The Hawthornes decide that they will confront the Jeffcotes with their son's unacceptable behaviour. Mrs. Hawthorne's anger is tempered by the fact that she believes the situation may be turned to financial advantage. Hawthorne feels some trepidation, as he and Jeffcote have been friends since childhood and have remained on good terms despite Jeffcote's rise to social prominence. To the surprise of Mr Hawthorne, Jeffcote agrees that the proper thing to do is for Alan to marry Jenny. Mrs. Jeffcote is less convinced, because of the loss of his expected marriage to the daughter of another local factory owner, who breaks off their engagement when Alan tells her what has happened. A meeting is convened between the families. Jenny and Alan remain silent while their parents try to agree the details of their marriage, and Mrs. Hawthorne and Mrs. Jeffcote become involved in a shouting match. Jenny then announces that she has no interest in marrying Alan and that for both of them it was just a "little fling". Her parents are shocked, and her mother sobs inconsolably. Alan and his mother are surprised but relieved, and he quickly phones and makes up with his fiancée. Jenny resumes her relationship with her admirer at the factory.

==Cast==

- Lisa Daniely as Jenny Hawthorne
- Brian Worth as Alan Jeffcote
- Leslie Dwyer as Chris Hawthorne
- Sandra Dorne as Mary Hollins
- Joan Hickson as Mrs. Hawthorne
- Ronald Adam as Mr. Jeffcote
- Mary Clare as Mrs. Jeffcote
- Michael Medwin as George Ackroyd
- Bill Travers as Bob
- Beatrice Varley as Mrs. Hollins
- Tim Turner as Tommy Dykes
- Rita Webb as Mrs. Slaughter
- Lloyd Pearson as Tim Farrer
- Diana Hope as Betty Farrer
- Ben Williams as Jimmy
- Ian Wilson as Mr. Fred Slaughter
- Roy Russell as Jackson, the butler
- Judy Vann as Jeffcote's secretary
- Cyril Smith as hotel porter
- Edward Evans as chauffeur
- Alastair Hunter as Police Sergeant
- Neil Hallett as Bob's cousin

==Production==
The film was produced and distributed by the independent Monarch Film Corporation. It was made at the Merton Park Studios in London with sets designed by the art director Andrew Mazzei. Location shooting took place in Blackpool and Llandudno.

==Critical reception==
Monthly Film Bulletin said "This well-known Lancashire piece has been turned into a modest, efficient and quite agreeable little film. Glimpses of the cotton mills, of the Hindle inmates, of Blackpool amusement park and Wakes Week give it a lively background and, although the acting is generally rather weak, the entertainment as a whole has simple and direct appeal."
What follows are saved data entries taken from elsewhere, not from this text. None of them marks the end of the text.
-- ==== Sys2Proof/Machine/PkOps.lean ====
section
/-!
DEFINITION. The public-key engines: engines in service, descriptors and their checks, key blobs, and the completion of an
operation (chapter 10, R330–R360).
-/
namespace Sys2Proof.Machine

/-- A register of the PK page of an ounce. -/
def pkReg (o off : Nat) : Nat := ra tPK o off
/-- The PK page of an ounce. -/
def pkPage (o : Nat) : Nat := pageNo tPK o
/-- A counter of the PK page: 0 OPS, 1 INVALID, 2 VFAIL, 3 MISMATCH, 4 REFUSED, 5 SEALS, 6 ABORTED, 7 KAT_PASS. -/
def State.pkBump (s : State) (o k : Nat) : State := s.bump (pkPage o) k 0 1
/-- Register `off` of queue `q`. -/
def pkQ (o q off : Nat) : Nat := pkReg o (0x200 + 0x40 * q + off)

/-! ### Engines (R330, R348, R354, R357, R358) -/

/-- An engine is retired. -/
def State.pkRetired (s : State) (o e : Nat) : Bool := s.fld (pkReg o 0x108) e e = 1
/-- The engine that serves seals: engine 15, or the highest-numbered engine still in service (R354). -/
def State.sealEngine (s : State) (o : Nat) : Option Nat := (List.range 16).reverse.find? fun e => !s.pkRetired o e
/-- An engine is under test, or about to be. -/
def State.pkTesting (s : State) (o e : Nat) : Bool := s.pk.test.contains (o * 16 + e)
/-- A general engine in service: not retired, not serving seals, not under test. -/
def State.pkInService (s : State) (o e : Nat) : Bool :=
  decide (e < 15) && !s.pkRetired o e && decide (s.sealEngine o ≠ some e) && !s.pkTesting o e && s.domOn (68 + o)
/-- The general engines in service. -/
def State.pkEngines (s : State) (o : Nat) : List Nat := (List.range 15).filter fun e => s.pkInService o e
/-- An operation occupies an engine. -/
def State.pkBusy (s : State) (o e : Nat) : Bool :=
  s.pk.run.any fun x => decide (x.1 / 16 = o) && (decide (x.2.e1 = e) || decide (x.2.e2 = some e))
/-- The general engines that are free. -/
def State.pkFree (s : State) (o : Nat) : List Nat := (s.pkEngines o).filter fun e => !s.pkBusy o e
/-- The ounce is in INV (R348). -/
def State.pkInv (s : State) (o : Nat) : Bool :=
  s.fld (ra tGLB 0 0x204) 9 9 = 0 || decide ((s.pkEngines o).length < 2) || decide (s.fld (pkReg o 0x100) 1 1 = 1)
/-- No general engine of the ounce is left: all are retired but the one that serves seals (R358). -/
def State.pkNone (s : State) (o : Nat) : Bool := (List.range 15).all fun e => s.pkRetired o e || decide (s.sealEngine o = some e)

/-! ### Descriptors (Table 10.1) -/

/-- `n` bytes of a descriptor, little-endian. -/
def PkRun.f (x : PkRun) (o n : Nat) : Nat := ofLe (sliceBytes x.desc o n)
/-- FN. -/
def PkRun.fn (x : PkRun) : Nat := x.f 0 1
/-- FLAGS. -/
def PkRun.flags (x : PkRun) : Nat := x.f 1 1
/-- PAD of RSA, USE of PKGEN. -/
def PkRun.pad (x : PkRun) : Nat := natField x.flags 3 2
/-- Bytes of the digest of HASH. -/
def PkRun.hlen (x : PkRun) : Nat := nth 0 [32, 48, 64, 0] (natField x.flags 5 4)
/-- CURVE. -/
def PkRun.curve (x : PkRun) : Nat := x.f 3 1
/-- NBITS. -/
def PkRun.nbits (x : PkRun) : Nat := x.f 4 2
/-- ZONE. -/
def PkRun.zone (x : PkRun) : Nat := x.f 6 1 % 64
/-- Address Ai. -/
def PkRun.a (x : PkRun) (i : Nat) : Nat := x.f (0x10 + 8 * i) 8
/-- Length Li. -/
def PkRun.l (x : PkRun) (i : Nat) : Nat := x.f (0x30 + 4 * i) 4
/-- An operation runs on a named engine. -/
def PkRun.named (x : PkRun) : Bool := x.flags.testBit 0

/-- The operations: the operands a row of Table 10.3 uses, and whether it uses ZONE. -/
def pkShape (fn : Nat) : Option (List Nat × Bool) :=
  match fn with
  | 0x01 => some ([0, 1, 2, 3], false) | 0x10 => some ([0, 1, 2], false) | 0x11 => some ([0, 1, 3], true)
  | 0x12 => some ([0, 1, 3], false) | 0x13 => some ([0, 1, 3], true) | 0x20 => some ([0, 1, 2], false)
  | 0x21 => some ([0, 1, 3], true) | 0x22 => some ([0, 1, 3], true) | 0x30 => some ([0, 1, 2], false)
  | 0x31 => some ([0, 1, 3], true) | 0x32 => some ([0, 1, 3], true) | 0x40 => some ([2, 3], true)
  | 0x41 => some ([1, 3], true) | 0x42 => some ([0, 3], true)
  | _ => none
/-- The operands an operation writes: A3, and A2 of PKGEN. -/
def pkOutputs (fn : Nat) : List Nat := if fn = 0x40 then [2, 3] else [3]

/-- Memory space and fence of a space code: 0 HBM, 1 host memory, 2 the ounce's cluster memory. -/
def pkSpace (o sp : Nat) : Nat × Option Nat := if sp = 0 then (spHbm, some 260) else if sp = 1 then (spHost, none) else (spCluster o, some (256 + o))
/-- The first byte of a range that the PK class may not reach. -/
def State.pkFence (s : State) (o sp k a n : Nat) : Option Nat :=
  match (pkSpace o sp).2 with | none => none | some f => s.fenceFail f clsPk k a n
/-- Bytes read in class PK. -/
def State.pkRead (s : State) (o sp a n : Nat) : List Byte :=
  match (pkSpace o sp).2 with
  | none => s.bytes ((pkSpace o sp).1 + a) n
  | some f => s.fencedBytes (pkSpace o sp).1 f clsPk a n
/-- Bytes written in class PK, failing bytes unwritten (R335). -/
def State.pkWrite (s : State) (o sp a : Nat) (bs : List Byte) : State :=
  match (pkSpace o sp).2 with
  | none => s.setBytes ((pkSpace o sp).1 + a) bs
  | some f =>
    let t := fencedPut (pkSpace o sp).1 f clsPk bs a s
    match s.fenceFail f clsPk accW a bs.length with
    | none => t
    | some x => t.violation f clsPk accW x

/-- The operand range `i` lies in memory and passes the fences (Table 10.2, check 6). -/
def State.pkRangeFail (s : State) (o : Nat) (x : PkRun) (i : Nat) : Bool :=
  let sp := x.a i / 2 ^ 62
  let a := x.a i % 2 ^ 62
  let out := (pkOutputs x.fn).contains i
  (decide (sp = 0) && decide (48 * 2 ^ 30 < a + x.l i)) || (s.pkFence o sp (if out then accW else accR) a (x.l i)).isSome

/-- The checks of Table 10.2 in order: a status, or the KBPK of PK_IMPORT. -/
def State.pkChecks (s : State) (o : Nat) (x : PkRun) : Except Nat (List Byte) × State :=
  let rsa := 0x10 ≤ x.fn ∧ x.fn ≤ 0x13
  match pkShape x.fn with
  | none => (.error 0x507, s)
  | some (used, zoned) =>
    let unusedBad := (List.range 4).any fun i => !used.contains i && (decide (x.a i ≠ 0) || decide (x.l i ≠ 0))
    if 64 ≤ x.flags ∨ x.pad = 3 ∨ x.hlen = 0 ∨ 64 ≤ x.f 6 1 ∨ (x.fn ≠ 0x41 ∧ x.f 12 4 ≠ 0) ∨
        used.any (fun i => decide (1 < x.a i / 2 ^ 62)) ∨ unusedBad ∨
        (rsa ∧ (if x.fn < 0x12 then x.pad = 2 else x.pad ≠ 2)) ∨ (x.fn = 0x40 ∧ 1 ≤ x.curve ∧ x.curve ≤ 3 ∧ x.pad = 0) then (.error 0x507, s)
    else if s.pkNone o then (.error 0x508, s)
    else if x.named ∧ !s.pkInService o (x.f 2 1) then (.error 0x503, s)
    else if zoned ∧ !(s.rd64 (pkQ o x.q 0x20)).testBit x.zone then (.error 0x506, s)
    else if zoned ∧ !s.zoneServed x.zone then (.error 0x401, s)
    else
      let (k, s) : Except Nat (List Byte) × State :=
        if x.fn = 0x41 then
          match s.resolve o (x.f 12 4) with
          | (.error e, s) => (.error e, s)
          | (.ok k, s) =>
            if k.retired then (.error 0x406, s)
            else if handleZone (x.f 12 4) ≠ x.zone ∨ attrUsage k.attr ≠ usage2 'K' '1' ∨ attrAlg k.attr ≠ 0x41 then (.error 0x341, s)
            else (.ok k.key, s)
        else (.ok [], s)
      match k with
      | .error e => (.error e, s)
      | .ok k =>
        match used.find? fun i => s.pkRangeFail o x i with
        | none => (.ok k, s)
        | some i =>
          let sp := x.a i / 2 ^ 62
          let kind := if (pkOutputs x.fn).contains i then accW else accR
          match s.pkFence o sp kind (x.a i % 2 ^ 62) (x.l i) with
          | none => (.error 0x505, s)
          | some b => (.error 0x505, s.violation 260 clsPk kind b)

/-- An operation completes (R335): RLEN and STATUS, then DONE, the counters and QDONE. -/
def State.pkFinish (s : State) (o : Nat) (x : PkRun) (status rlen : Nat) : State :=
  let (base, _) := pkSpace o x.space
  let s := s.pkWrite o x.space (x.at_ - base + 8) (leBytes 2 status ++ leBytes 2 rlen)
  let s := s.pkWrite o x.space (x.at_ - base + 7) [1]
  let s := s.pkBump o 0
  let s := if status = 0x501 then s.pkBump o 1 else if status = 0x502 then s.pkBump o 2 else s
  let s := s.setFld (pkQ o x.q 0x18) 15 0 (s.fld (pkQ o x.q 0x18) 15 0 + 1)
  if x.flags.testBit 1 then s.irq (pkPage o) 0 else s

/-- The outcome of an operation is written (R335, R344–R346): its result, or zeros over all L3 bytes of A3. -/
def State.pkIssue (s : State) (o : Nat) (x : PkRun) (status : Nat) : State :=
  let used := match pkShape x.fn with | some (u, _) => u | none => []
  if used.contains 3 then
    let sp := x.a 3 / 2 ^ 62
    let a := x.a 3 % 2 ^ 62
    if status = 0 then
      let bad := (s.pkFence o sp accW a x.out.length).isSome ||
        (decide (x.fn = 0x40) && (s.pkFence o (x.a 2 / 2 ^ 62) accW (x.a 2 % 2 ^ 62) x.pub.length).isSome)
      let s := if x.fn = 0x40 then s.pkWrite o (x.a 2 / 2 ^ 62) (x.a 2 % 2 ^ 62) x.pub else s
      let s := s.pkWrite o sp a x.out
      if bad then s.pkFinish o x 0x505 0 else s.pkFinish o x 0 x.out.length
    else
      let bad := (s.pkFence o sp accW a (x.l 3)).isSome
      let s := if bad then s.pkWrite o sp a (List.replicate (x.l 3) 0) else s.zeroBytes ((pkSpace o sp).1 + a) (x.l 3)
      s.pkFinish o x (if bad then 0x505 else status) 0
  else s.pkFinish o x status 0

/-- Every running operation of an ounce ends because its domain powers down or the ounce is isolated (R360). -/
def State.pkAbort (s : State) (o : Nat) : State :=
  let mine := (s.pk.run.filter fun e => e.1 / 16 = o).map (·.2) ++ (s.pk.retry.filter fun e => e.1 = o).map (·.2)
  let s := { s with pk := { s.pk with run := s.pk.run.filter (fun e => e.1 / 16 != o), retry := s.pk.retry.filter (fun e => e.1 != o) } }
  mine.foldl (fun s x => (s.pkIssue o x 0x509).pkBump o 6) s

/-! ### Key blobs (Table 10.4, R340, R341) -/

/-- The private key of a blob: KIND, CURVE, NBITS, USE and the plaintext. -/
structure PkKey where
  kind : Nat := 0
  curve : Nat := 0
  nbits : Nat := 0
  use : Nat := 0
  text : List Byte := []
deriving DecidableEq, Repr

/-- CTLEN of a kind of key. -/
def blobText (kind curve nbits : Nat) : Nat :=
  if kind = 1 then 5 * (nbits / 16) + nbits / 8 + 4
  else if kind = 2 then (if curve = 1 then 97 else if curve = 2 then 145 else 199) else 64
/-- KIND of a CURVE. -/
def curveKind (c : Nat) : Nat := if c = 0 then 1 else if c ≤ 3 then 2 else c - 1
/-- The NIST curve of a CURVE. -/
def curveOf (c : Nat) : Curve := if c = 1 then p256 else if c = 2 then p384 else p521
/-- A new blob under the zone's current epoch and the GEN given. -/
def State.blobSeal (s : State) (z gen : Nat) (k : PkKey) : List Byte :=
  let e := (s.zone z).epoch
  let h := leBytes 1 1 ++ leBytes 1 k.kind ++ leBytes 1 k.curve ++ leBytes 1 k.use ++ leBytes 2 k.nbits ++ leBytes 1 z ++ [0] ++ leBytes 2 e ++
    [0, 0] ++ leBytes 4 k.text.length ++ leBytes 8 gen ++ List.replicate 8 0
  let (ct, tag) := gcmSeal (Config.pkBlobKey (s.kek z e)) (List.replicate 4 0 ++ leBytes 8 gen) h k.text
  h ++ ct ++ tag
/-- The private key of a blob that R341 allows for a zone, a curve, a modulus length and a set of uses. -/
def State.blobOpen (s : State) (b : List Byte) (z curve nbits uses : Nat) : Option PkKey :=
  let f (o n : Nat) : Nat := ofLe (sliceBytes b o n)
  let kind := curveKind curve
  let n := blobText kind curve nbits
  let e := f 8 2
  if f 0 1 = 1 ∧ f 1 1 = kind ∧ f 2 1 = curve ∧ f 4 2 = nbits ∧ f 3 1 < 8 ∧ f 3 1 &&& uses ≠ 0 ∧ f 6 1 = z ∧ f 7 1 = 0 ∧ f 0xA 2 = 0 ∧
      f 0xC 4 = n ∧ f 0x18 8 = 0 ∧ cget 0 s.vlt.bfloor z ≤ e ∧ e ≤ (s.zone z).epoch ∧ b.length = 48 + n then
    (gcmOpen (Config.pkBlobKey (s.kek z e)) (List.replicate 4 0 ++ sliceBytes b 0x10 8) (b.take 32) (sliceBytes b 32 n) (b.drop (32 + n))).map
      fun t => { kind := kind, curve := curve, nbits := nbits, use := f 3 1, text := t }
  else none

/-- The RSA parts of a blob's plaintext: p, q, dp, dq, qinv, n, e. -/
def rsaParts (k : PkKey) : List Nat :=
  let h := k.nbits / 16
  ((List.range 5).map fun i => ofBe (sliceBytes k.text (i * h) h)) ++
    [ofBe (sliceBytes k.text (5 * h) (2 * h)), ofBe (sliceBytes k.text (7 * h) 4)]
/-- The private RSA operation by the CRT (R338). -/
def rsaPrivate (k : PkKey) (m : Nat) : Nat :=
  let r := rsaParts k
  let p := nth 0 r 0
  let q := nth 0 r 1
  let m1 := modPow m (nth 0 r 2) p
  let m2 := modPow m (nth 0 r 3) q
  m2 + q * (nth 0 r 4 * modSub m1 m2 p % p)
/-- An RSA public key n ‖ e of NBITS that Table 10.5 allows. -/
def rsaPublic (nbits : Nat) (b : List Byte) : Option (Nat × Nat) :=
  let k := nbits / 8
  let n := ofBe (b.take k)
  let e := ofBe (b.drop k)
  if b.length = k + 4 ∧ n % 2 = 1 ∧ n.testBit (nbits - 1) ∧ e % 2 = 1 ∧ 3 ≤ e then some (n, e) else none
/-- d of a Weierstrass blob. -/
def PkKey.d (k : PkKey) : Nat := ofBe (k.text.take (curveOf k.curve).fw)

end Sys2Proof.Machine
end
Kine Weekly wrote "The picture takes a little time to warm up – its initial Cook's tour of Blackpool and Llandudno, although colourful and conducive to correct atmosphere, is somewhat repetitious – but the concluding chapters, culminating with the heroine's defiant stand against convention, express sentiments that are certain to appeal to the majority. Lisa Daniely looks attractive at all times and impresses in the big scene as Jenny, and Brian Worth is very true to type as the weak and vacillating Alan. Joan Hickson excels as the spiteful and grasping Mrs. Hawthorne and gives validity to the soundly chosen supporting cast, which includes extras recruited from visitors to the 1952 CEA Conference. The interiors are more than adequate, and so is the musical accompaniment. "

The Radio Times Guide to Films gave the film 3/5 stars, writing: "This is a weak adaptation of Stanley Houghton's theatrical warhorse about cross-class love in the early years of the last century. The story of a Lancashire mill lass who refuses to marry the boss's son after spending her summer factory holiday with him at Blackpool is hardly likely to raise the eyebrows of the prudish or the pulse rate of the thrill-seeker."

In British Sound Films: The Studio Years 1928–1959 David Quinlan rated the film as "average", writing: "Strangely cast old chestnut has dated emotional appeal."

Leslie Halliwell said: "Modestly competent version of a semi-classic play about class distinctions."